[Dataset entries]

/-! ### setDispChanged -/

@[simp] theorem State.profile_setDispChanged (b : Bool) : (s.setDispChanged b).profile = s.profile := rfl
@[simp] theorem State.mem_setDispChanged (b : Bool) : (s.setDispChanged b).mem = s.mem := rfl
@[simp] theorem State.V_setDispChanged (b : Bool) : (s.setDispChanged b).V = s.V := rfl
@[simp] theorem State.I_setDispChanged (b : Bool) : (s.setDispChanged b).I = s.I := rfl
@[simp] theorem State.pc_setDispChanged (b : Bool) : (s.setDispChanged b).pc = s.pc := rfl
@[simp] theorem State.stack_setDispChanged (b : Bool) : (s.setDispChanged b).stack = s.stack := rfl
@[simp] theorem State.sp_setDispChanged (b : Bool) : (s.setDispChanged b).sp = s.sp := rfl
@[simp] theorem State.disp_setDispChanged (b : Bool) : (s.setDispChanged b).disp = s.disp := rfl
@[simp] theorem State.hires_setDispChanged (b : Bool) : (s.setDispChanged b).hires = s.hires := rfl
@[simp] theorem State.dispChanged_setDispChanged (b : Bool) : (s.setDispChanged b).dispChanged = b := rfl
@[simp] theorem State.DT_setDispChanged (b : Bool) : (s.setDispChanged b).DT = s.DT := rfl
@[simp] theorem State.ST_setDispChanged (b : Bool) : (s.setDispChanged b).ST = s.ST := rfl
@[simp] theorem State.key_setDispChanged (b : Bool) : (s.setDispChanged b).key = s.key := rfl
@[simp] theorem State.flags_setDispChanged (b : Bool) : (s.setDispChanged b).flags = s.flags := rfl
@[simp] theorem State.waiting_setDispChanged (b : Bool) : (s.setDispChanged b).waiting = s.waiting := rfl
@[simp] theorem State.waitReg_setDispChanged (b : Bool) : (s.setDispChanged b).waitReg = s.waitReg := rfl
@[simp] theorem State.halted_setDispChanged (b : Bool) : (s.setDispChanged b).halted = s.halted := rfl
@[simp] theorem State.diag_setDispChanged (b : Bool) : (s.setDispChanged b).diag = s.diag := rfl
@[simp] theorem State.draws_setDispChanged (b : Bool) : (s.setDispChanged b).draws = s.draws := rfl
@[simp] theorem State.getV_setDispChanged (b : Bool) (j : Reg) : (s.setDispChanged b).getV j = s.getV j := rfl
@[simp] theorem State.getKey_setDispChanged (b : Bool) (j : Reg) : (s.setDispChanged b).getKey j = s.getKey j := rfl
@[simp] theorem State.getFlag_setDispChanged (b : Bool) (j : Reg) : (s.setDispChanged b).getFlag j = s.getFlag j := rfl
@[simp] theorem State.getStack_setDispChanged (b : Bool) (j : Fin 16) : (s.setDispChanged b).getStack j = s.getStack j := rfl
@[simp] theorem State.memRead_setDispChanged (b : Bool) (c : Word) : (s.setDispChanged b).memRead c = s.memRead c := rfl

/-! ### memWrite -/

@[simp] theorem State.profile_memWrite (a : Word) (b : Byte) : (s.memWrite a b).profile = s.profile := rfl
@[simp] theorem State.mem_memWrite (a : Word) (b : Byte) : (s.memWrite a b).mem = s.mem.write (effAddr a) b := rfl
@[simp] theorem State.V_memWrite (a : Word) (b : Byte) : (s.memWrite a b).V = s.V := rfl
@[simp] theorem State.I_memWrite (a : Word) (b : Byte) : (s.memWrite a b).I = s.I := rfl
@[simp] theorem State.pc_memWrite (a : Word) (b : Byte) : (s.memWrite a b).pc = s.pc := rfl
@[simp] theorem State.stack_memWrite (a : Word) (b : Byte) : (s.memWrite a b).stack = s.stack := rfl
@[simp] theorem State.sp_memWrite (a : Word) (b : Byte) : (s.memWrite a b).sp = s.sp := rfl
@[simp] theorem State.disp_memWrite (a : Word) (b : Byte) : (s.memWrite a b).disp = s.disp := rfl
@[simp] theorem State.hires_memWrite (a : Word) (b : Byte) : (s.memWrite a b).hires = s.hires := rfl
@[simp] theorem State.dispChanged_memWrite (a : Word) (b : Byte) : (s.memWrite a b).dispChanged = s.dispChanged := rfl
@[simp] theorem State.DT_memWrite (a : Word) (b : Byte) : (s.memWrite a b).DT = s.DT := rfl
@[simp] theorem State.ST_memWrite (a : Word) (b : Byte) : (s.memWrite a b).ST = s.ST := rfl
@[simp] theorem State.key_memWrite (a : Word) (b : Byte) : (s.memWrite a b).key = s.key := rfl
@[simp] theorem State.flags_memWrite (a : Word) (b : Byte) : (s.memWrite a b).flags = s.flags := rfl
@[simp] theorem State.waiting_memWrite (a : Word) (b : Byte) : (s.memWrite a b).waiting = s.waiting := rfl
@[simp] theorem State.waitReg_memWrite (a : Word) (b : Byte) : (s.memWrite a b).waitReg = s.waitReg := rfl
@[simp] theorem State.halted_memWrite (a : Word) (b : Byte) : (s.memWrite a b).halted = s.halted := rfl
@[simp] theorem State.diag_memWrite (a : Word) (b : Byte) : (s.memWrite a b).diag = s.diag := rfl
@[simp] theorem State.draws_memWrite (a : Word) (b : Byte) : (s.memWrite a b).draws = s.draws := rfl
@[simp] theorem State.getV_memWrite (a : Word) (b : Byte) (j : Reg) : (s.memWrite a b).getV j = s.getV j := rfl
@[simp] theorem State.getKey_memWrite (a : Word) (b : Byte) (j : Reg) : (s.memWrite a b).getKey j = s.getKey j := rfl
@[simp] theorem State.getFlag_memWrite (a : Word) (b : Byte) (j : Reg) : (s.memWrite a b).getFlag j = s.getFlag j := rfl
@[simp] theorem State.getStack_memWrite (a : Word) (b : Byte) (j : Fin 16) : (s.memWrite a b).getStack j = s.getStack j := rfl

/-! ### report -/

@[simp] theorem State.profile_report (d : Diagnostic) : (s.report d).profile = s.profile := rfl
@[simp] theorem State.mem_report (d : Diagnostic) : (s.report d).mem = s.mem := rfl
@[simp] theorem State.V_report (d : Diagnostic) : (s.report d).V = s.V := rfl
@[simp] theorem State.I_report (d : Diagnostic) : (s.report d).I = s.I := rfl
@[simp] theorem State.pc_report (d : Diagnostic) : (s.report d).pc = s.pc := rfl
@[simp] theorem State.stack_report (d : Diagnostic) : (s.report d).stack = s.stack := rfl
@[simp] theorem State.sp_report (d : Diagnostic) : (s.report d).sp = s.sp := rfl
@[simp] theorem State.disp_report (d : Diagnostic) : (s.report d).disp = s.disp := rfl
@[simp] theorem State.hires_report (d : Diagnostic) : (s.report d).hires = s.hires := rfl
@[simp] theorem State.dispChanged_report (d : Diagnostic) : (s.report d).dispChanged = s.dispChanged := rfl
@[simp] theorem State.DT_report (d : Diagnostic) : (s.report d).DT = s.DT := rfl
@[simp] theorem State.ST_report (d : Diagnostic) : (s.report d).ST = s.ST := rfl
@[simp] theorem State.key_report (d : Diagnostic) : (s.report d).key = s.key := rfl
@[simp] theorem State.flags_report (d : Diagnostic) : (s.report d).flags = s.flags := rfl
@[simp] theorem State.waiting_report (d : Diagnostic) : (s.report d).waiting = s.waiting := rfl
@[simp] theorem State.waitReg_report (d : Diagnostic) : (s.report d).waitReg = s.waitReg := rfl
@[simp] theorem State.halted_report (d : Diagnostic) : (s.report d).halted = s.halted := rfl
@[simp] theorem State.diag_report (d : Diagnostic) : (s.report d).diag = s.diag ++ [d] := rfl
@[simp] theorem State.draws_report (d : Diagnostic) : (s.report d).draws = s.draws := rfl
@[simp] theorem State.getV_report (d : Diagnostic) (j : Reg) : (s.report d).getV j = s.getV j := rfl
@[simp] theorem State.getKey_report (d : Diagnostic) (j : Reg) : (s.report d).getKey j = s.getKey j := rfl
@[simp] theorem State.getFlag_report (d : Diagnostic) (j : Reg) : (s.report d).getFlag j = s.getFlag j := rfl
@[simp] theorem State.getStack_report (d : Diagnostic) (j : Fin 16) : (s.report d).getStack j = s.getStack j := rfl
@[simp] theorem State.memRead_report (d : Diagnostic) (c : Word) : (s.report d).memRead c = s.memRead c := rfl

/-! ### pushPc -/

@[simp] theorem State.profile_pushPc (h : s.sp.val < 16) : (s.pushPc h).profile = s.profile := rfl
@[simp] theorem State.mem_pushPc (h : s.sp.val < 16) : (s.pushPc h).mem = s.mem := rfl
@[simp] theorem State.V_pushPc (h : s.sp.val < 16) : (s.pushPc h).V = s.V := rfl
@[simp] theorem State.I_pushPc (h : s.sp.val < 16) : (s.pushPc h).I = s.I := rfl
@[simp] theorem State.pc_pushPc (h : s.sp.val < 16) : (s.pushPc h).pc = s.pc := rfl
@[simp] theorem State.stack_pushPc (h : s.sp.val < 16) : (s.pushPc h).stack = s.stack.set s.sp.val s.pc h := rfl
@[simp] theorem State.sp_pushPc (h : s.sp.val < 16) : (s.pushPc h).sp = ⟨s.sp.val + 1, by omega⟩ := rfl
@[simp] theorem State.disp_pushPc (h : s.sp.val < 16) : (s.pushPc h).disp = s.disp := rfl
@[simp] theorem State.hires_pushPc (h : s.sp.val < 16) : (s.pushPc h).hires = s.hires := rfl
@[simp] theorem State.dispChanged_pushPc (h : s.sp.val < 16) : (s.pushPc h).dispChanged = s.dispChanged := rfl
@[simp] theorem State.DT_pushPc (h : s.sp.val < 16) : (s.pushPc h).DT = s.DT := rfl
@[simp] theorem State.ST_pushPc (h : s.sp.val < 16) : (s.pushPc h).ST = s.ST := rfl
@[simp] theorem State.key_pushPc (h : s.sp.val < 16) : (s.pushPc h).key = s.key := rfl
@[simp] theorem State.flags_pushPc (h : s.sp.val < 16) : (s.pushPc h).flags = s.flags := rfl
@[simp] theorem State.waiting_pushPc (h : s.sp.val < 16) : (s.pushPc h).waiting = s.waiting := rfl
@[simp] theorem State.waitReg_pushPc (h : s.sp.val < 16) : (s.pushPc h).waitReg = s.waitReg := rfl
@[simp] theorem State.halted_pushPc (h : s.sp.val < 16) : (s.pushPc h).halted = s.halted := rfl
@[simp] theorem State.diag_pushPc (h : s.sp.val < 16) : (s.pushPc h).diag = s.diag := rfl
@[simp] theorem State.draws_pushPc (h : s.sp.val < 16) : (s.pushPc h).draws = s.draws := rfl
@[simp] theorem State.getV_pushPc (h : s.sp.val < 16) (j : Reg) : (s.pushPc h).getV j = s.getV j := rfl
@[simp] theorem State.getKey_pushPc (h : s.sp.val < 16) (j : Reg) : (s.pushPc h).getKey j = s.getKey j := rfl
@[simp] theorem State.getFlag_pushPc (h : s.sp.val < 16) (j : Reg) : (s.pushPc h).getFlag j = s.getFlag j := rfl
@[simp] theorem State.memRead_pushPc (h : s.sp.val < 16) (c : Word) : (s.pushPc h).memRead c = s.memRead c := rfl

--

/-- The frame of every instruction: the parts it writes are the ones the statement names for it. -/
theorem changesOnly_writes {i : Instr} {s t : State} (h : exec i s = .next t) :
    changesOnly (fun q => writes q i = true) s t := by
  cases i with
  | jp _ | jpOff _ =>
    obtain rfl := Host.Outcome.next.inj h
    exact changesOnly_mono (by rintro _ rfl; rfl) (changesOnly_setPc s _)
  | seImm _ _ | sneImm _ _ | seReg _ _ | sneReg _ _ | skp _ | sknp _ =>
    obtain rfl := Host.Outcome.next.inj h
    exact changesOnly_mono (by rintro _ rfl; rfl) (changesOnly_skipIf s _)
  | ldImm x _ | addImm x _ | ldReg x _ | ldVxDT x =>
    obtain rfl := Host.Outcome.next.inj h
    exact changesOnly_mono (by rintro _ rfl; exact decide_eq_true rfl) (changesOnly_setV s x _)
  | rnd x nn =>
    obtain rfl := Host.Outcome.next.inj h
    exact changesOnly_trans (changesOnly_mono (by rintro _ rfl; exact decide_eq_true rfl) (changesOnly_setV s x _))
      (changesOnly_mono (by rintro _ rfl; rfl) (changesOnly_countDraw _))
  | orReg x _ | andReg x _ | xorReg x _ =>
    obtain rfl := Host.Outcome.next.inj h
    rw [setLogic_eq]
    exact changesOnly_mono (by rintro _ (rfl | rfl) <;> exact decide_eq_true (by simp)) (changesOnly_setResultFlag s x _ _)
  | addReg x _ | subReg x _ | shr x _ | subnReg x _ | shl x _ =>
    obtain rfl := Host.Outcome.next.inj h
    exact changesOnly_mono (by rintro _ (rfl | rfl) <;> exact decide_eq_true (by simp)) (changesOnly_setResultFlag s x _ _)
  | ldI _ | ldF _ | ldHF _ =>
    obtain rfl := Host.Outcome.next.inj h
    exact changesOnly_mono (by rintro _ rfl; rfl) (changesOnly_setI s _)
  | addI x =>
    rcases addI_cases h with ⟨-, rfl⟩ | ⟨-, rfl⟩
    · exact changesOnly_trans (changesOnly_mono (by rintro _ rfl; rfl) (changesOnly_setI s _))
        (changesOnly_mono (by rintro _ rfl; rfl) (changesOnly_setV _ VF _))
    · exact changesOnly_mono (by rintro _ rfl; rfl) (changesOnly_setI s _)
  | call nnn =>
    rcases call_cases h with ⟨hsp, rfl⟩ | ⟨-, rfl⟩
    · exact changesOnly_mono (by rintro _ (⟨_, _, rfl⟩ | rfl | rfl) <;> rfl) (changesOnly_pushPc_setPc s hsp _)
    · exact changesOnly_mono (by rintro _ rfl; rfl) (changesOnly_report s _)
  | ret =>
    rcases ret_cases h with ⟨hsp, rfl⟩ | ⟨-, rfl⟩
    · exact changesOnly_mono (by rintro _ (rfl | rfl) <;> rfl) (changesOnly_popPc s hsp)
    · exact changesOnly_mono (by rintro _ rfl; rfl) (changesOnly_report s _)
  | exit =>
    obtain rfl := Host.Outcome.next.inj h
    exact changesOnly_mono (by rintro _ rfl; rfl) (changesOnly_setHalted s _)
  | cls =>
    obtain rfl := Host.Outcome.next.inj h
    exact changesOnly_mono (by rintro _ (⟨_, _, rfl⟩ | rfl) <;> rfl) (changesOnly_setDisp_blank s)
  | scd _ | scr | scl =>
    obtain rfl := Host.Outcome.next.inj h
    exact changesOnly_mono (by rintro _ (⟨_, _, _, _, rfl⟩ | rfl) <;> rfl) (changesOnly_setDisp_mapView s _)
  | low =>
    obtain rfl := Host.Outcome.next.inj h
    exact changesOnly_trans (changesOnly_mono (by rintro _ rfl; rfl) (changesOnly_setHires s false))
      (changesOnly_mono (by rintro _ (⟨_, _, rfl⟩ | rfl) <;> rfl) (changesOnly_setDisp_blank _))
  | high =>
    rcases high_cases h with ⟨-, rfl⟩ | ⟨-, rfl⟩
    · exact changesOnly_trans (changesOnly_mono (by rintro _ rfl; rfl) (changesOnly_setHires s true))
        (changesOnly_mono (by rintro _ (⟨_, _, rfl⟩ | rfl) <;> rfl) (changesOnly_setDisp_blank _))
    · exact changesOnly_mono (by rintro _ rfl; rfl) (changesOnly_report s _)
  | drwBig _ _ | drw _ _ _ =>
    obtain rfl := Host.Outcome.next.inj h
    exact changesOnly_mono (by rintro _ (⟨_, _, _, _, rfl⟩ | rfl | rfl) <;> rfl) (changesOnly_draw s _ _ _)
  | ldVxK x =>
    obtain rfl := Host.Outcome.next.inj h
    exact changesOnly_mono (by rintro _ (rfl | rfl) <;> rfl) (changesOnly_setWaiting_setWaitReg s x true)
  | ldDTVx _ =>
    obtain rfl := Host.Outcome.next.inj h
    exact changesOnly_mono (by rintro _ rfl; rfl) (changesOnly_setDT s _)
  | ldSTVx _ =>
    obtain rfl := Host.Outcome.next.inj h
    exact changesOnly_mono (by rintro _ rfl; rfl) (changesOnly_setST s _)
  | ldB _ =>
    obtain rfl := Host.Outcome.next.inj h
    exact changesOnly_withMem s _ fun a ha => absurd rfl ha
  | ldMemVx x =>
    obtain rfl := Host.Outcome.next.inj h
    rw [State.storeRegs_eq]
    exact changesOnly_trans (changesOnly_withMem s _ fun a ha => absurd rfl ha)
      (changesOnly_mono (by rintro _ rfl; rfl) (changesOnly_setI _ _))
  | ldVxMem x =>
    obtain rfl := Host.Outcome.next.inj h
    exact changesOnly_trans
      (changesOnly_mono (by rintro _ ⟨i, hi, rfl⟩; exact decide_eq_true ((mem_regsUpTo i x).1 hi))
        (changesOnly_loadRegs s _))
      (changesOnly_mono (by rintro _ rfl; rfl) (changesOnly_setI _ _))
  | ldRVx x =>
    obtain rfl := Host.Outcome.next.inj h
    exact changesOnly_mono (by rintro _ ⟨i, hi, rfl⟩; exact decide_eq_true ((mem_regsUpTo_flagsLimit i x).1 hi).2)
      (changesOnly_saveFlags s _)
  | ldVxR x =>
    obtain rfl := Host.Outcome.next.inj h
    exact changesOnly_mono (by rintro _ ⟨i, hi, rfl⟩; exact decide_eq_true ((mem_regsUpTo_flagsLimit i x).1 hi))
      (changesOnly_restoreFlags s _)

### What to produce
Both the line containing "exact changesOnly_mono (by rintro _ rfl; exact" and the line containing "(changesOnly_pushPc_setPc s hsp _)" belong in the answer. Print them and every line above that falls between them exactly, and no others.

### Response to the exercise
    exact changesOnly_mono (by rintro _ rfl; exact decide_eq_true rfl) (changesOnly_setV s x _)
  | rnd x nn =>
    obtain rfl := Host.Outcome.next.inj h
    exact changesOnly_trans (changesOnly_mono (by rintro _ rfl; exact decide_eq_true rfl) (changesOnly_setV s x _))
      (changesOnly_mono (by rintro _ rfl; rfl) (changesOnly_countDraw _))
  | orReg x _ | andReg x _ | xorReg x _ =>
    obtain rfl := Host.Outcome.next.inj h
    rw [setLogic_eq]
    exact changesOnly_mono (by rintro _ (rfl | rfl) <;> exact decide_eq_true (by simp)) (changesOnly_setResultFlag s x _ _)
  | addReg x _ | subReg x _ | shr x _ | subnReg x _ | shl x _ =>
    obtain rfl := Host.Outcome.next.inj h
    exact changesOnly_mono (by rintro _ (rfl | rfl) <;> exact decide_eq_true (by simp)) (changesOnly_setResultFlag s x _ _)
  | ldI _ | ldF _ | ldHF _ =>
    obtain rfl := Host.Outcome.next.inj h
    exact changesOnly_mono (by rintro _ rfl; rfl) (changesOnly_setI s _)
  | addI x =>
    rcases addI_cases h with ⟨-, rfl⟩ | ⟨-, rfl⟩
    · exact changesOnly_trans (changesOnly_mono (by rintro _ rfl; rfl) (changesOnly_setI s _))
        (changesOnly_mono (by rintro _ rfl; rfl) (changesOnly_setV _ VF _))
    · exact changesOnly_mono (by rintro _ rfl; rfl) (changesOnly_setI s _)
  | call nnn =>
    rcases call_cases h with ⟨hsp, rfl⟩ | ⟨-, rfl⟩
    · exact changesOnly_mono (by rintro _ (⟨_, _, rfl⟩ | rfl | rfl) <;> rfl) (changesOnly_pushPc_setPc s hsp _)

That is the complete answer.